In a recent blog post, Seth Godin suggested that organizations should choose between being great in a crisis or being great with routine operations – but not both. Godin thinks if you don’t choose one to be good at, you’ll be less efficient and end up annoying the customers that wanted you to be great at the other (they want great crisis management and you’re only good at the routine or vice versa).
It’s pretty rare for me to say this, but I disagree with Seth Godin. He’s a marketing genius, but I think he’s got this one wrong. I believe organizations can be good at both crisis management and routine operations. The key is to anticipate customer situations that may cause a crisis – before they happen – so there are less crises and more routine situations. And, if a crisis does occur, you’ve now got a small number you can handle either systematically or as a one-off (depending on the situation). Everyone can handle one hiccup every now and again; it’s when we have several at the same time that processes fall apart.
In Godin’s post, he talks about how his utility company, ConEd, is failing when winter storms hit New York. ConEd sees the storms coming, but only has a few days and can’t react in time. As business or customer experience leaders, however, we have an advantage because we can see customer “storms” brewing weeks if not months in advance. It’s not weather radar, but through a consistent dialogue with our customers that we can identify an approaching customer “storm”. More than that, though, we can diffuse the storm so when it reaches us it’s just a breeze instead of gale force winds.
When I say “consistent dialogue”, I mean a few things.
1) You’re receiving and reacting to customer feedback throughout the year. Instead of a once-per-year relationship study, you should be asking for and receiving customer feedback in real time.
2) You should be interacting with at least 20% of our customers. If you’re like I was a few years ago, you’re thinking, “No way! I can barely get 5% and I’m incenting customers to take my survey!” If that’s you, let me know – I may have some ideas for you.
3) Dialogue means customers are sharing more than scores on a 1-5/10 scale. They’re actually sharing their thoughts and emotions.
After establishing this consistent dialogue with your customers, the next step is to track and categorize responses so you can see themes developing. Just like clouds in the Atlantic, we need to determine if these are one-off rain showers or a circulating collection of storms that might become a hurricane.

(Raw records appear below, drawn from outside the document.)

def wTempering : List Bool :=
  let p := fun code b => { pk code b with cls := 7 }
  let cfg := fun stride => le4 8 ++ [0, 0] ++ le2 stride ++ le4 1
  let v := withObjs [obj 8 .ingot 0x10000 1048576] (modPlnChan 0 (fun c => { c with replace := true }) viewed)
  let need := fun (p : Packet) (s : State) => (let v := fld p.params 4 1
    shorts s (vEff s.led.vadm) 7 (withTable [⟨5, 7, captureDemand s v (fld p.params 6 2)
      (64 + tileBytes (viewOf s v).tileFmt (viewOf s v).tileW (viewOf s v).tileH) (BitVec.ofNat 32 (fld p.params 8 4))⟩]) == [])
  let label := fun n k => le2 n ++ le2 0 ++ le4 k ++ [255, 0] ++ le2 0 ++ le2 7 ++ le2 0
  let at_ := fun k => le2 1 ++ le2 0 ++ le4 k ++ [0, 0] ++ le2 0 ++ le2 0 ++ le2 0
  let t := tempering id
  let ask := fun span => le4 9 ++ [14, 2] ++ le2 2 ++ le4 span ++ le4 0 ++ List.replicate 32 0
  let fits := fun (s : State) (b : Bytes) => (match temperFor s with
    | .inr (tb, c) => epochFault s 0 b == none && shorts s (vEff s.led.vadm) 7 (withTable (tileDemands tb c ((samplesOf s).length * fld b 5 1)
        (puPerMetre s).1 ((puPerMetre s).2 * fld b 8 4))) == []
    | .inl _ => false)
  let c : Cmd := ⟨0x100, 0, 0, ask 16000⟩
  let q := withP (p 0x0B30 []) (withList (listOf 6 0 true c) t)
  let shadow := tempering fun r => { r with cands := [cand 3] }
  let on := (let s := tempering fun r => { r with cands := [cand 3], shadow := some { handle := 7, cand := 3, bench := 14, recipe := 9, stride := 1, startHwm := 0 } }
    held (adm 7 .shadow 7 14 :: s.led.held) s)
  let has := fun (x : Sum (Half × Nat) Cand) => (match x with
    | .inr _ => true
    | .inl _ => false)
  let hasR := fun (x : Sum (Half × Nat) Recipe) => (match x with
    | .inr _ => true
    | .inl _ => false)
  let bare := held [adm 9 .recipe 3 9] shadow
  let crowd := fun (s : State) => held ({ adm 99 .stream 7 0 with demands := [⟨5, 7, 2 ^ 62⟩, ⟨11, 0, 2 ^ 62⟩] } :: s.led.held) s
  let no := fun (x : Sum (Half × Nat) Cand) => (match x with
    | .inl _ => true
    | .inr _ => false)
  let noR := fun (x : Sum (Half × Nat) Recipe) => (match x with
    | .inl _ => true
    | .inr _ => false)
  let ep := fun (cls : Nat) (b : Bytes) (s : State) => requestEpoch ⟨0, 5⟩ false 0 cls 3 b s
  let one := fun (q : State) (c : Cmd) => running q 6 c && (findP ⟨0, 5⟩ q).isSome && q.rcp.epoch == none
  let put := fun (c : Cmd) (s : State) => withP (p 0x0B30 []) (withList (listOf 6 0 true c) s)
  let shOn := le4 3 ++ [14, 1] ++ le2 1
  let shOff := fun b => le4 3 ++ [BitVec.ofNat 8 b, 0] ++ le2 0
  let noTemper := modBench 15 (fun x => { x with temper := false }) shadow
  let foreign := held ((on.led.held.filter fun a => a.handle != 7) ++ [{ adm 7 .shadow 7 14 with tenant := 3 }]) on
  let demands := fun (p : Packet) (s : State) => (match temperFor s, findRecipe s (benchOf s (fld p.params 4 1)).recipe with
    | .inr (tb, c), some x => shorts s (vEff s.led.vadm) 7 (withTable (shadowDemands s x.image (fld p.params 4 1) (fld p.params 6 2) tb c)) != []
    | _, _ => false)
  [ runs (p 0x0B20 (cfg 4096)) (crowd v) fun p s => cacheFault s p == none && !need p (dropCapture s),
    (ep 6 (ask 16000) t).status == stBAD_PARAM, epochFault t 0 (ask 0) == some (stBAD_PARAM, 0x28),
    epochFault (crowd t) 0 (ask 16000) == none && !fits (crowd t) (ask 16000),
    runs (p 0x0B22 (ask 16000)) t fun p s => (requestEpoch p.ref false p.tenant p.cls 3 p.params s).status == stOK,
    runs (p 0x0B22 (ask 16000)) (crowd t) fun p s => (requestEpoch p.ref false p.tenant p.cls 3 p.params s).status == stREFUSED_BUDGET,
    runs (p 0x0B22 (ask 0)) t fun p s => (requestEpoch p.ref false p.tenant p.cls 3 p.params s).status == stBAD_PARAM,
    (let q := q.setRcp { q.rcp with epoch := some { epoch 0 0 with fromList := true } }
     running q 6 c && (findP ⟨0, 5⟩ q).isSome && q.rcp.epoch.any fun e => e.fromList && e.ref == ⟨0, 5⟩),
    (let c := { c with arg1 := 1 }; one (put c t) c), (let c := { c with body := ask 0 }; one (put c t) c && (requestEpoch ⟨0, 5⟩ true 0 7 3 c.body (put c t)).status == stBAD_PARAM),
    (requestEpoch ⟨0, 5⟩ true 0 7 3 c.body q).status == stOK, enginesUp up && (up.fab.lists.find? fun l => l.engine == 6 && l.running) == none,
    up.rcp.epoch == none, (epoch 2 2).done == epochSteps (epoch 2 2) && temperRuns (inEpoch (epoch 2 2) 0),
    runs (p 0x0B23 (le4 4 ++ [14, 1] ++ le2 1)) shadow fun p s => fld p.params 5 1 == 1 && shadowFault s p == some (stBAD_PARAM, 0x20),
    runs (p 0x0B23 shOn) noTemper fun p s => fld p.params 5 1 == 1 && shadowFault s p == none && (match temperFor s with
      | .inl _ => true
      | .inr _ => false),
    runs (p 0x0B23 shOn) (crowd shadow) fun p s => fld p.params 5 1 == 1 && shadowFault s p == none && demands p s,
    runs (p 0x0B23 (le4 3 ++ [14, 2] ++ le2 1)) shadow fun p _ => decide (1 < fld p.params 5 1),
    runs (p 0x0B23 (le4 4 ++ [14, 0] ++ le2 1)) shadow fun p s => fld p.params 5 1 == 0 && no (candFor s p.tenant (fld p.params 0 4)),
    runs (p 0x0B23 (shOff 14)) shadow fun p s => has (candFor s p.tenant (fld p.params 0 4)) && s.rcp.shadow == none,
    runs (p 0x0B23 (shOff 14)) (on.setRcp { on.rcp with cands := [cand 3, cand 4], shadow := on.rcp.shadow.map fun x => { x with cand := 4 } }) fun p s =>
      has (candFor s p.tenant (fld p.params 0 4)) && s.rcp.shadow.any fun x => x.cand != 3,
    runs (p 0x0B23 (shOff 13)) on fun p s => has (candFor s p.tenant (fld p.params 0 4)) && s.rcp.shadow.any fun x => x.cand == 3 && x.bench != fld p.params 4 1,
    runs { p 0x0B23 (shOff 14) with principal := 0 } on fun p s => s.rcp.shadow.any fun x => (findAdm s x.handle).any fun a => mayUse p a.tenant,
    (findAdm foreign 7).any fun a => !mayUse { pk 0x0B23 (shOff 14) with principal := 1 } a.tenant,
    runs (p 0x0B24 (le4 4 ++ le4 9)) shadow fun p s => no (candFor s p.tenant (fld p.params 0 4)),
    runs (p 0x0B24 (le4 3 ++ le4 8)) shadow fun p s => has (candFor s p.tenant (fld p.params 0 4)) && noR (recipeFor s p.tenant (fld p.params 4 4) 0x24),
    runs (p 0x0B25 (le4 8)) t fun p s => noR (recipeFor s p.tenant (fld p.params 0 4) 0x20),
    runs (pk 0x0B20 (cfg 1)) v fun p s => cacheFault s p == some (stBAD_PARAM, 0x06), runs (p 0x0B20 (cfg 0)) v fun p s => cacheFault s p == some (stBAD_PARAM, 0x26),
    runs (p 0x0B20 (cfg 4096)) v fun p s => cacheFault s p == none && s.rcp.cacheCfg == none && need p s,
    runs (pk 0x0B21 (label 2 1)) t fun p _ => p.params.length != 4 + 12 * fld p.params 0 2,
    runs (pk 0x0B21 (label 1 1)) t fun p s => p.params.length == 16 && fld p.params 0 2 == 1 && labelTarget s p.params 0 == .inr (1, 7),
    runs (pk 0x0B21 (at_ 5)) t fun p s => p.params.length == 16 && labelTarget s p.params 0 == .inr (1, 0),
    runs (pk 0x0B21 (label 1 2)) t fun p s => p.params.length == 4 + 12 * fld p.params 0 2 && labelTarget s p.params 0 == .inl (stBAD_PARAM, 0x24),
    runs (pk 0x0B21 (at_ 10)) t fun p s => p.params.length == 4 + 12 * fld p.params 0 2 && labelTarget s p.params 0 == .inl (stBAD_PARAM, 0x24),
    decide (({ freeEntry with lock := true } : CacheEntry).lock = true) && !freeEntry.lock,
    runs (p 0x0B22 (ask 16000)) t fun p s => fits s p.params && p.cls == 7 && p.tenant == 0,
    running q 6 c && c.arg0 == 0 && c.arg1 == 0 && fld c.body 12 4 == 0 && q.rcp.epoch == none && (findP ⟨0, 5⟩ q).any (fun p => p.cls == 7) && fits q c.body,
    (let s := inEpoch (epoch 2 2) 100; temperRuns s && (epoch 2 2).done == epochSteps (epoch 2 2)), (epoch 1 1).done != epochSteps (epoch 1 1),
    runs (p 0x0B23 (le4 3 ++ [14, 1] ++ le2 1)) shadow fun p s => fld p.params 5 1 == 1 && shadowFault s p == none &&
      (match temperFor s, findRecipe s (benchOf s (fld p.params 4 1)).recipe with
        | .inr (tb, c), some x => shorts s (vEff s.led.vadm) 7 (withTable (shadowDemands s x.image (fld p.params 4 1) (fld p.params 6 2) tb c)) == []
        | _, _ => false),
    runs (p 0x0B23 (le4 3 ++ [14, 0] ++ le2 0)) on fun p s => fld p.params 5 1 == 0 && has (candFor s p.tenant (fld p.params 0 4)) &&
      s.rcp.shadow.any (fun x => x.cand == 3 && x.bench == fld p.params 4 1 && (findAdm s x.handle).any fun a => mayUse p a.tenant),
    runs (p 0x0B24 (le4 3 ++ le4 9)) bare fun p s => has (candFor s p.tenant (fld p.params 0 4)) && hasR (recipeFor s p.tenant (fld p.params 4 4) 0x24) &&
      promoteFault s (cand 3) (recipe 9 .active { image with rflags := 4 }) == some (stDENIED, noField),
    runs (p 0x0B24 (le4 3 ++ le4 9)) shadow fun p s => has (candFor s p.tenant (fld p.params 0 4)) && hasR (recipeFor s p.tenant (fld p.params 4 4) 0x24) &&
      liveBenches s 9 == [14] && slotFault s 9 == none && shadowedSpan s (cand 3) 9 == some 0,
    runs (p 0x0B25 (le4 9)) bare fun p s => hasR (recipeFor s p.tenant (fld p.params 0 4) 0x20) && slotFault s 9 == some (stDENIED, noField),
    runs (p 0x0B25 (le4 9)) t fun p s => hasR (recipeFor s p.tenant (fld p.params 0 4) 0x20) && slotFault s 9 == none && liveBenches s 9 == [14] ]

theorem test_where_tempering : wTempering.all id = true := by decide +kernel

/-- A candidate of the slot size that the image names (log entry 12). -/
def sized : Cand := { cand 3 with params := List.replicate (Config.slotSize [7]) 0 }

/-- It fits the bench, and nothing forbids its promotion. -/
theorem test_where_promote : promoteFault (tempering fun r => { r with cands := [sized] }) sized (recipe 9 .active image) = none := by
  have l : liveBenches (tempering fun r => { r with cands := [sized] }) 9 = [14] := by decide +kernel
  have d : ((benchOf (tempering fun r => { r with cands := [sized] }) 14).cert.any fun k => k.digest == sized.digest) = true := by decide +kernel
  have i : (benchOf (tempering fun r => { r with cands := [sized] }) 14).image = [7] := by decide +kernel
  have f : candFits (tempering fun r => { r with cands := [sized] }) sized 14 = true := by
    simp only [candFits, i, d, Bool.true_and]
    simp [sized]
  have h : shadowedSpan (tempering fun r => { r with cands := [sized] }) sized 9 = some 0 := by decide +kernel
  have g : slotFault (tempering fun r => { r with cands := [sized] }) 9 = none := by decide +kernel
  have e : (recipe 9 .active image).handle = 9 := rfl
  have m : (recipe 9 .active image).image.shMin = 0 := rfl
  simp [promoteFault, e, m, l, f, h, g]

Thoughtful establishment of categories (which may change over time) and an automated system will place each customer response into buckets that enable us to clearly see if trends are developing. And, instead of “battening down the hatches” while awaiting the storm, we can start making changes so the storm stops developing.
By diffusing storms before they become a crisis, we don’t have to be as skilled at crisis management. Instead, we can focus on incremental improvement and every day operations.
Having said that, there will always be one-off “customer emergencies” that require our immediate attention. That’s ok. Because you’ve drastically reduced the number of unforeseen emergencies, you can handle them. And, you can handle them with very similar processes to what you have in place for your routine operations. It doesn’t have be “either or” like Godin suggests, you can use your routine operation to handle the majority of the crisis steps.
How? Because you’re in a consistent dialogue with your customers, you not only see trends developing, you also see when a customer is very unhappy. Up till now, you’re using the same surveys and the same processes. The difference is that instead of your system only dropping the customer scores/comments into the right category, your system is also alerting you to the unhappy customer. The best way I’ve seen is via text or email to the appropriate process/customer manager. That manager then contacts the customer to resolve the issue. Every business has different customer issues, but reaching out, understanding the problem and doing your best to resolve it goes a long way to eliminating the customer’s emergency.
By creating a consistent dialogue with your customers and having a system in place to receive and appropriately distribute your customers’ feedback, you can be awesome at not only your routine customer experience, but also at addressing customer emergencies when they do arise (and there will be less of them).
I’m now going to go back to agreeing with Seth Godin on most things.